__Aim of the task__:
With both ends included, repeat exactly the lines of the entries below from the one containing "rw [slotBuf, writeWord_cfg, readWord_writeWord h]" down to the one containing "SetsSlot s (afterSubmit", and no others.

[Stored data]
theorem ReceiveTied.congr {done done' : Bit → Prop} {b k : Bit} {l : List Completion} (h : ReceiveTied done b l k)
    (hd : ∀ p, done p → done' p) : ReceiveTied done' b l k :=
  ⟨h.alternate, h.atMostTwo, fun r hmem hr => hd _ (h.slots r hmem hr)⟩

/-- Any other record is queued. -/
theorem ReceiveTied.push_other {done : Bit → Prop} {b k : Bit} {l : List Completion} {r : Completion}
    (h : ReceiveTied done b l k) (hr : isControlReceive r = false) : ReceiveTied done b (l ++ [r]) k := by
  refine ⟨receivesFrom_append_other hr h.alternate, ?_, fun r' hmem hr' => ?_⟩
  · rw [List.filter_append, List.filter_cons_of_neg (by simp [hr])]
    simpa using h.atMostTwo
  · obtain hmem | hmem := List.mem_append.1 hmem
    · exact h.slots r' hmem hr'
    · rw [List.mem_singleton.1 hmem, hr] at hr'
      cases hr'

/-- A receive record of endpoint 0 is queued when its slot, so far the SIE's, is done. -/
theorem ReceiveTied.push {done done' : Bit → Prop} {b k : Bit} {l : List Completion} {r : Completion}
    (h : ReceiveTied done b l k) (hr : isControlReceive r = true) (hp : r.parity = k) (hnot : ¬ done k) (hk : done' k)
    (hd : ∀ p, p ≠ k → done p → done' p) : ReceiveTied done' b (l ++ [r]) (k ^^^ 1#1) := by
  have hfew : (l.filter isControlReceive).length ≤ 1 := by
    by_contra hmany
    obtain ⟨r1, hmem1, hr1, hp1⟩ := exists_first_record h.alternate (by omega)
    obtain ⟨r2, hmem2, hr2, hp2⟩ := exists_second_record h.alternate (by omega)
    have h1 := h.slots r1 hmem1 hr1
    have h2 := h.slots r2 hmem2 hr2
    rw [hp1] at h1
    rw [hp2] at h2
    by_cases hkb : k = b
    · exact hnot (hkb ▸ h1)
    · exact hnot (bit_eq_of_ne hkb ▸ h2)
  refine ⟨receivesFrom_append_control hr hp h.alternate, ?_, fun r' hmem hr' => ?_⟩
  · rw [List.filter_append, List.filter_cons_of_pos hr, List.length_append]
    simp
    omega
  · by_cases hpk : r'.parity = k
    · rw [hpk]
      exact hk
    · obtain hmem | hmem := List.mem_append.1 hmem
      · exact hd _ hpk (h.slots r' hmem hr')
      · rw [List.mem_singleton.1 hmem] at hpk
        exact absurd hp hpk

/-- Any other record is dropped. -/
theorem ReceiveTied.pop_other {done : Bit → Prop} {b k : Bit} {l : List Completion} {r : Completion}
    (h : ReceiveTied done b (r :: l) k) (hr : isControlReceive r = false) : ReceiveTied done b l k := by
  obtain ⟨halt, htwo, hslots⟩ := h
  rw [receivesFrom, if_neg (by simp [hr])] at halt
  rw [List.filter_cons_of_neg (by simp [hr])] at htwo
  exact ⟨halt, htwo, fun r' hmem => hslots r' (List.mem_cons_of_mem r hmem)⟩

/-- The oldest receive record is dropped when its slot is armed again: the tracker goes on to the other slot. -/
theorem ReceiveTied.pop {done done' : Bit → Prop} {b k : Bit} {l : List Completion} {r : Completion}
    (h : ReceiveTied done b (r :: l) k) (hr : isControlReceive r = true) (hd : ∀ p, p ≠ b → done p → done' p) :
    ReceiveTied done' (b ^^^ 1#1) l k := by
  obtain ⟨halt, htwo, hslots⟩ := h
  rw [receivesFrom, if_pos hr] at halt
  rw [List.filter_cons_of_pos hr, List.length_cons] at htwo
  have hfew : (l.filter isControlReceive).length ≤ 1 := by omega
  refine ⟨halt.2, by omega, fun r' hmem hr' => hd _ ?_ (hslots r' (List.mem_cons_of_mem r hmem) hr')⟩
  rw [parity_of_single_record halt.2 hfew r' hmem hr']
  exact bit_ne_flip b

/-- The oldest receive record names the tracked slot. -/
theorem ReceiveTied.head_parity {done : Bit → Prop} {b k : Bit} {l : List Completion} {r : Completion}
    (h : ReceiveTied done b (r :: l) k) (hr : isControlReceive r = true) : r.parity = b := by
  have halt := h.alternate
  rw [receivesFrom, if_pos hr] at halt
  exact halt.1

end Sys2Proof.Machine
end

section
/-!
SUPPORT. Which slots the stores of the CTS and of the SIE change: a store of a slot or of one of its words changes that slot
only, a byte outside the BDT changes none, and the rebuild gives every active endpoint its slots as
spec/44_usb_dispatcher.md R233 says.
-/

namespace Sys2Proof.Machine

open Sys2Proof Sys2Proof.Safety

/-- The slot holds the same two words in both states. -/
def SameSlot (s t : State) (e : Endpoint) (d : Dir) (p : Bit) : Prop :=
  slotCtl t e d p = slotCtl s e d p ∧ slotBuf t e d p = slotBuf s e d p

theorem SameSlot.refl (s : State) (e : Endpoint) (d : Dir) (p : Bit) : SameSlot s s e d p := ⟨rfl, rfl⟩

theorem SameSlot.trans {s t u : State} {e : Endpoint} {d : Dir} {p : Bit} (h : SameSlot s t e d p)
    (g : SameSlot t u e d p) : SameSlot s u e d p := ⟨g.1.trans h.1, g.2.trans h.2⟩

theorem SameSlot.free {s t : State} {e : Endpoint} {d : Dir} {p : Bit} (h : SameSlot s t e d p) :
    slotFree t e d p = slotFree s e d p := by rw [slotFree, slotFree, h.1]

/-- The slots depend on the memory and the parameters alone. -/
theorem sameSlot_of_mem {s t : State} (hm : t.mem = s.mem) (hc : t.cfg = s.cfg) (e : Endpoint) (d : Dir) (p : Bit) :
    SameSlot s t e d p := ⟨slotCtl_congr hm hc e d p, slotBuf_congr hm hc e d p⟩

theorem memoryCanonical_congr {s t : State} (hm : t.mem = s.mem) (hc : t.cfg = s.cfg) (h : MemoryCanonical s) :
    MemoryCanonical t := by
  rw [MemoryCanonical, hm, hc]
  exact h

/-- A slot none of whose 8 bytes was written is the same. -/
theorem sameSlot_of_bytes {s t : State} (hc : t.cfg = s.cfg) {e : Endpoint} {d : Dir} {p : Bit}
    (h : ∀ k : Nat, k < 8 → readByte t (slotAddr s.cfg e d p + BitVec.ofNat 32 k)
      = readByte s (slotAddr s.cfg e d p + BitVec.ofNat 32 k)) : SameSlot s t e d p := by
  constructor
  · rw [slotCtl, slotCtl, hc]
    exact readWord_congr _ fun k hk => h k (by omega)
  · rw [slotBuf, slotBuf, hc]
    refine readWord_congr _ fun k hk => ?_
    rw [show slotAddr s.cfg e d p + 4#32 + BitVec.ofNat 32 k = slotAddr s.cfg e d p + BitVec.ofNat 32 (4 + k) by
      rw [BitVec.ofNat_add, BitVec.add_assoc]]
    exact h (4 + k) (by omega)

/-! ## One slot written -/

/-- The slots of `t` are those of `s`, but for one that holds these two words. -/
structure SetsSlot (s t : State) (e : Endpoint) (d : Dir) (p : Bit) (buf ctl : Word) : Prop where
  canonical : MemoryCanonical t
  ctl : slotCtl t e d p = ctl
  buf : slotBuf t e d p = buf
  others : ∀ {e' : Endpoint} {d' : Dir} {p' : Bit}, ¬ (e' = e ∧ d' = d ∧ p' = p) → SameSlot s t e' d' p'

/-- Nothing but memory and the parameters matters. -/
theorem SetsSlot.congr {s t u : State} {e : Endpoint} {d : Dir} {p : Bit} {buf ctl : Word}
    (h : SetsSlot s t e d p buf ctl) (hm : u.mem = t.mem) (hc : u.cfg = t.cfg) : SetsSlot s u e d p buf ctl := by
  have hsame (e' : Endpoint) (d' : Dir) (p' : Bit) := sameSlot_of_mem hm hc e' d' p'
  exact ⟨memoryCanonical_congr hm hc h.canonical, (hsame e d p).1.trans h.ctl, (hsame e d p).2.trans h.buf,
    fun hne => (h.others hne).trans (hsame _ _ _)⟩

theorem setsSlot_of_bytes {s t : State} {e : Endpoint} {d : Dir} {p : Bit} (hcanon : MemoryCanonical t)
    (hc : t.cfg = s.cfg) (h : ∀ a, ¬ InSlot s.cfg e d p a → readByte t a = readByte s a) :
    SetsSlot s t e d p (slotBuf t e d p) (slotCtl t e d p) := by
  refine ⟨hcanon, rfl, rfl, fun {e' d' p'} hne => sameSlot_of_bytes hc fun k hk => h _ ?_⟩
  exact not_inSlot_of_ne s.cfg (fun heq => hne (slotIndex_injective heq)) k hk

theorem setsSlot_writeSlot {s : State} (h : MemoryCanonical s) (e : Endpoint) (d : Dir) (p : Bit) (buf ctl : Word) :
    SetsSlot s (writeSlot e d p buf ctl s) e d p buf ctl := by
  have hset := setsSlot_of_bytes (memoryCanonical_writeSlot h e d p buf ctl) (writeSlot_cfg ..)
    fun a ha => readByte_writeSlot_of_outside h e d p buf ctl a ha
  rwa [slotBuf_writeSlot h, slotCtl_writeSlot h] at hset

/-- The control word alone is stored. -/
theorem setsSlot_writeCtl {s : State} (h : MemoryCanonical s) (e : Endpoint) (d : Dir) (p : Bit) (ctl : Word) :
    SetsSlot s (writeWord (slotAddr s.cfg e d p) ctl s) e d p (slotBuf s e d p) ctl := by
  have hset := setsSlot_of_bytes (e := e) (d := d) (p := p) (memoryCanonical_writeWord h (slotAddr s.cfg e d p) ctl)
    (writeWord_cfg ..) fun a ha => readByte_writeWord_of_outside h _ ctl a (by simp only [InSlot] at ha; omega)
  have hbuf : slotBuf (writeWord (slotAddr s.cfg e d p) ctl s) e d p = slotBuf s e d p := by
    rw [slotBuf, writeWord_cfg, readWord_writeWord_of_apart h _ _ _ (by bv_omega) (by bv_omega), slotBuf]
  have hctl : slotCtl (writeWord (slotAddr s.cfg e d p) ctl s) e d p = ctl := by
    rw [slotCtl, writeWord_cfg, readWord_writeWord h]
  rwa [hbuf, hctl] at hset

/-- The buffer word alone is stored. -/
theorem setsSlot_writeBuf {s : State} (h : MemoryCanonical s) (e : Endpoint) (d : Dir) (p : Bit) (buf : Word) :
    SetsSlot s (writeWord (slotAddr s.cfg e d p + 4#32) buf s) e d p buf (slotCtl s e d p) := by
  have hset := setsSlot_of_bytes (e := e) (d := d) (p := p)
    (memoryCanonical_writeWord h (slotAddr s.cfg e d p + 4#32) buf) (writeWord_cfg ..)
    fun a ha => readByte_writeWord_of_outside h _ buf a (by simp only [InSlot] at ha; bv_omega)
  have hctl : slotCtl (writeWord (slotAddr s.cfg e d p + 4#32) buf s) e d p = slotCtl s e d p := by
    rw [slotCtl, writeWord_cfg, readWord_writeWord_of_apart h _ _ _ (by bv_omega) (by bv_omega), slotCtl]
  have hbuf : slotBuf (writeWord (slotAddr s.cfg e d p + 4#32) buf s) e d p = buf := by
    rw [slotBuf, writeWord_cfg, readWord_writeWord h]
  rwa [hbuf, hctl] at hset

theorem setsSlot_afterSubmit {s : State} (h : MemoryCanonical s) (e : Endpoint) (ptr : Word) (n : BitVec 10) :
    SetsSlot s (afterSubmit e ptr n s) e .tx (s.parity.get e .tx) ptr (ctlWord n 1#1 (s.toggle.get e .tx) 0#4) :=
  (setsSlot_writeSlot h e .tx _ ptr _).congr (by rw [afterSubmit]) (by rw [afterSubmit, writeSlot_cfg])

theorem setsSlot_rearm {s : State} (h : MemoryCanonical s) (e : Endpoint) (p : Bit) :
    SetsSlot s (rearm e p s) e .rx p (rxBuf s.cfg e p) (armedCtl e) :=
  (setsSlot_writeSlot h e .rx p _ _).congr (by rw [rearm_eq]) (by rw [rearm_eq, writeSlot_cfg])

theorem setsSlot_completed {s : State} (h : MemoryCanonical s) (e : Endpoint) (d : Dir) (p : Bit) (n : BitVec 10)
    (tog : Bit) (kind : BitVec 4) :
    SetsSlot s (completed e d p n tog kind s) e d p (slotBuf s e d p) (ctlWord n 0#1 tog kind) :=
  (setsSlot_writeCtl h e d p _).congr rfl rfl

/-! ## Writes outside the BDT -/

/-- Every byte of a slot belongs to the BDT (spec/30_encoding.md R101). -/
theorem inBdt_slot (c : Params) {e : Endpoint} (he : e.val < c.numEndpoints) (d : Dir) (p : Bit) {k : Nat} (hk : k < 8) :
    InBdt c (slotAddr c e d p + BitVec.ofNat 32 k) := by
  have hidx : slotIndex e d p < 4 * c.numEndpoints := by
    have := p.isLt
    cases d <;> simp only [slotIndex, dirNum] <;> omega
  have hlt := slotIndex_lt e d p
  have hoff := toNat_slotOffset e d p
  have hk' : (BitVec.ofNat 32 k).toNat = k := by
    rw [BitVec.toNat_ofNat]
    omega
  rw [InBdt, slotAddr]
  generalize BitVec.ofNat 32 (8 * slotIndex e d p) = x at *
  generalize BitVec.ofNat 32 k = z at *
  bv_omega

/-- An address of one of two ranges without common bytes lies outside the other (spec/20_memory.md R69). -/
theorem outside_of_disjoint {a b x : Word} {n m : Nat} (h : disjoint a n b m = true) (hx : (x - b).toNat < m) :
    n ≤ (x - a).toNat := by
  simp only [disjoint, Bool.or_eq_true, Bool.and_eq_true, decide_eq_true_eq] at h
  obtain (rfl | rfl) | ⟨h1, h2⟩ := h
  · exact Nat.zero_le _
  · exact absurd hx (Nat.not_lt_zero _)
  · bv_omega

/-- Bytes stored in a receive buffer that stands outside the BDT change no slot. -/
theorem sameSlot_writeBytes {s : State} (h : MemoryCanonical s) {a : Word} {bs : List Byte}
    (hout : ∀ x, InBdt s.cfg x → bs.length ≤ (x - a).toNat) {e : Endpoint} (he : e.val < s.cfg.numEndpoints) (d : Dir)
    (p : Bit) : SameSlot s (writeBytes a bs s) e d p :=
  sameSlot_of_bytes (writeBytes_cfg a bs s) fun _ hk =>
    readByte_writeBytes_of_outside h a _ bs (hout _ (inBdt_slot s.cfg he d p hk))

__Exercise output__:
    rw [slotBuf, writeWord_cfg, readWord_writeWord h]
  rwa [hbuf, hctl] at hset

theorem setsSlot_afterSubmit {s : State} (h : MemoryCanonical s) (e : Endpoint) (ptr : Word) (n : BitVec 10) :
    SetsSlot s (afterSubmit e ptr n s) e .tx (s.parity.get e .tx) ptr (ctlWord n 1#1 (s.toggle.get e .tx) 0#4) :=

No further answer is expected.